/-- Rotated tokens reach the converter. -/
def Butterfly.convert (b : Butterfly) (conv : Nat) (ts : List Token) : Butterfly :=
  if conv = 0 then { b with outq := b.outq ++ ts }
  else if conv = 3 then
    { b with outq := b.outq ++ ts.map (fun t => if t.poison then t else { t with val := BitVec.ofNat 64 (fpConvert f32 bf16 .rne false (t.val.toNat % 2 ^ 32)).1 }) }
  else
    let all := b.conv ++ ts
    let r := convertBlocks conv (all.length / 32) all
    { b with conv := r.2, outq := b.outq ++ r.1 }

/-- The network takes one token: an element of its row, EOR, which closes partial blocks, or another marker, which passes (R295). -/
def Butterfly.take (b : Butterfly) (rot conv : Nat) (t : Token) : Butterfly :=
  if t.kind = 0 then
    let blk := b.block ++ [t]
    if blk.length < 2 ^ rot then { b with block := blk } else ({ b with block := [] } : Butterfly).convert conv (rotateBlock rot blk)
  else if t.kind = 1 then
    let b := if b.block.isEmpty then b else ({ b with block := [] } : Butterfly).convert conv (rotateBlock rot b.block)
    let b := if b.conv.isEmpty then b else { b with conv := [], outq := b.outq ++ convertBlock conv b.conv }
    { b with outq := b.outq ++ [t] }
  else { b with outq := b.outq ++ [t] }

/-- The unit at S4 has a token to take or to emit; it takes none while a block of outputs waits (log 44). -/
def Rook.butterflyReady (r : Rook) : Bool :=
  r.live && unitEnabled r.img 76 false && !r.saved 76
    && ((!r.butterfly.inq.isEmpty && r.butterfly.outq.length ≤ 64 && !r.snapped 76) || (!r.butterfly.outq.isEmpty && r.emitRoom 76))

/-- The unit at S4 takes one token and emits one (R295). -/
def execButterflyConversion (rook : RookKey) (s : State) : Result :=
  let r := s.rook rook
  if !r.butterflyReady then .next s
  else
    let x := imgBlock r.img 12 0
    let b := r.butterfly
    let (b, took) : Butterfly × List Nat := match b.inq with
      | t :: rest => if b.outq.length ≤ 64 && !r.snapped 76 then (({ b with inq := rest } : Butterfly).take (wordBits x 2 0) (wordBits x 4 3) t, [76]) else (b, [])
      | [] => (b, [])
    let r := { r with butterfly := b, took := took ++ r.took }
    .next (s.modRook rook (fun _ => match b.outq with
      | t :: rest => if r.emitRoom 76 then ({ r with butterfly := { b with outq := rest } } : Rook).emit 76 t else r
      | [] => r))

/-! ### Link channels (R306, R381) -/

/-- A buffered token of an inbound channel enters the queue of its cell when there is room. -/
def Rook.linkIn (r : Rook) (c : Nat) : Rook :=
  match (r.link c).inbuf with
  | t :: rest => if r.emitRoom (80 + c) && !r.saved (80 + c) then (r.modLink c (fun l => { l with inbuf := rest })).emit (80 + c) t else r
  | [] => r

/-- The credit of a token that a channel has consumed goes back to its sender (R381). -/
def State.returnCredit (s : State) (rook channel : Nat) : State :=
  match ((s.rook rook).link channel).peer with
  | some (r, c) => s.sendAt 2 (rook / 4) (r / 4) (s.cycle + s.linkDelay rook r) 0 (.linkCreditReturn r c)
  | none => s

/-- A token arrives on an inbound channel (R381); one that is recorded, or SNAP, which ends the recording of the channel, is consumed at once (R311). -/
def execLinkTokenArrival (rook : RookKey) (channel : Nat) (tok : Token) (s : State) : Result :=
  if tok.kind = 5 then .next ((s.returnCredit rook channel).post s.now 0 (.snapArrival rook (80 + channel) 1))
  else
    let s := if (s.rook rook).records (80 + channel) 1 then s.returnCredit rook channel else s
    .next (s.modRook rook (fun r => (r.modLink channel (fun l => { l with inbuf := l.inbuf ++ [tok] })).linkIn channel))

/-- A credit returns to the sender of a channel (R381). -/
def execLinkCreditReturn (rook : RookKey) (channel : Nat) (s : State) : Result :=
  .next (s.modRook rook (fun r => r.modLink channel (fun l => { l with credit := l.credit + 1 })))

end Sys2Proof.Machine
end

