-- ==== Sys2Proof/Machine/Server.lean ====
section
/-! DEFINITION. Calls and packets (R208–R210, R288, R302, R415), memory ports (R289–R291, R313), configuration loads (R301), drains in their rooks (R305), stream graphs (R306–R308), the Arbiter (R309, R310), snapshots (R311), and what a rook does in each cycle. -/

namespace Sys2Proof.Machine

open Sys2Proof

/-! ### Packets (R302) -/

/-- A packet in flight. -/
def Rook.packet? (r : Rook) (n : Nat) : Option Packet := r.packets.find? (fun p => p.num = n)
/-- The rook with a packet changed. -/
def Rook.modPacket (r : Rook) (n : Nat) (f : Packet → Packet) : Rook := { r with packets := r.packets.map (fun p => if p.num = n then f p else p) }

/-- A packet's first fault is entered (R302). -/
def Packet.fail (p : Packet) (f : FaultRec) (cycle port : Nat) : Packet :=
  if faultFirst p.fault p.faultAt cycle port then { p with fault := some f, faultAt := (cycle, port) } else p

/-- A fault of a token's packet: entered in its table entry, or kept for the first packet when none has been accepted (R302). -/
def Rook.fault (r : Rook) (pkt : Option Nat) (f : FaultRec) (cycle port : Nat) : Rook :=
  match pkt with
  | none => r
  | some n =>
    if r.lastPkt.isNone then
      match r.early with
      | none => { r with early := some (f, cycle, port) }
      | some (g, at_) => if faultFirst (some g) at_ cycle port then { r with early := some (f, cycle, port) } else r
    else r.modPacket n (fun p => p.fail f cycle port)

/-- The fault that a packet's flag stands for. -/
def Rook.flagged (r : Rook) (pkt : Option Nat) : Option FaultRec :=
  match pkt with
  | none => none
  | some n => if r.lastPkt.isNone then r.early.map Prod.fst else (r.packet? n).bind Packet.fault

/-- A memory port is a store port (R289). -/
def storePort (img : List Word) (p : Nat) : Bool := portKind img p = 2 || portKind img p = 3

/-- What a port would take next: a marker, or an address with its consumed tokens and data (R289). -/
inductive PortNext where
  | none
  | marker (t : Token)
  | access (va : Word) (data : Word) (toks : List Token)
  deriving DecidableEq, Repr

/-- The address of the generator's position (R289). -/
def MemPort.genAddr (p : MemPort) (img : List Word) (b : Nat) : Word :=
  imgBlock img b 1 + p.runs.headD 0 + BitVec.ofNat 64 p.i0 * imgBlock img b 3 + BitVec.ofNat 64 p.i1 * imgBlock img b 5 + BitVec.ofNat 64 p.i2 * imgBlock img b 7

/-- The next thing at a port's input (R289). -/
def Rook.portNext (r : Rook) (b : Nat) : PortNext :=
  let p := r.port b
  let img := r.img
  let load : Bool := portKind img b = 1
  match p.inq, portAg img b with
  | [], true => if load && !p.runs.isEmpty && r.sourcesRun then .access (p.genAddr img b) 0 [] else .none
  | t :: rest, false =>
    if t.kind ≠ 0 then .marker t
    else if load then .access t.val 0 [t]
    else match rest with
      | u :: _ => if u.kind = 0 then .access t.val u.val [t, u] else .none
      | [] => .none
  | t :: _, true =>
    if load then (if !p.runs.isEmpty && r.sourcesRun then .access (p.genAddr img b) 0 [] else .none)
    else if t.kind ≠ 0 then .marker t
    else if p.runs.isEmpty then .none
    else .access (p.genAddr img b) t.val [t]
  | [], false => .none

/-- Cells and units from which a token can reach a store port (R302): n rounds of one step back. -/
def reachesStore (img : List Word) : Nat → List Nat
  | 0 => (List.range 4).filterMap (fun p => if storePort img p then some (64 + p) else none)
  | n + 1 =>
    let old := reachesStore img n
    old ++ (List.range 64).filter (fun c => !old.contains c &&
        ((cellInstrs img c).flatMap CellInstr.writes).any (fun d =>
          match neighbour c d with
          | some x => old.contains x
          | none => (edgeUnit c d).any old.contains))
      ++ [64, 65, 66, 67, 70, 71, 72, 73, 74, 75, 76].filter (fun u => !old.contains u && old.contains (emitsAt u).1)

/-- Every cell and unit from which a token can reach a store port. -/
def storeSide (img : List Word) : List Nat := if (List.range 4).any (storePort img) then reachesStore img 64 else []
--------------------
YOUR OBJECTIVE -
An exact copy of the lines above, from the one containing "if conv = 0" down to the one containing "b.outq ++ r.1" and including both, is the whole answer; retype it and nothing else.

EXPECTED OUTPUT -
  if conv = 0 then { b with outq := b.outq ++ ts }
  else if conv = 3 then
    { b with outq := b.outq ++ ts.map (fun t => if t.poison then t else { t with val := BitVec.ofNat 64 (fpConvert f32 bf16 .rne false (t.val.toNat % 2 ^ 32)).1 }) }
  else
    let all := b.conv ++ ts
    let r := convertBlocks conv (all.length / 32) all
    { b with conv := r.2, outq := b.outq ++ r.1 }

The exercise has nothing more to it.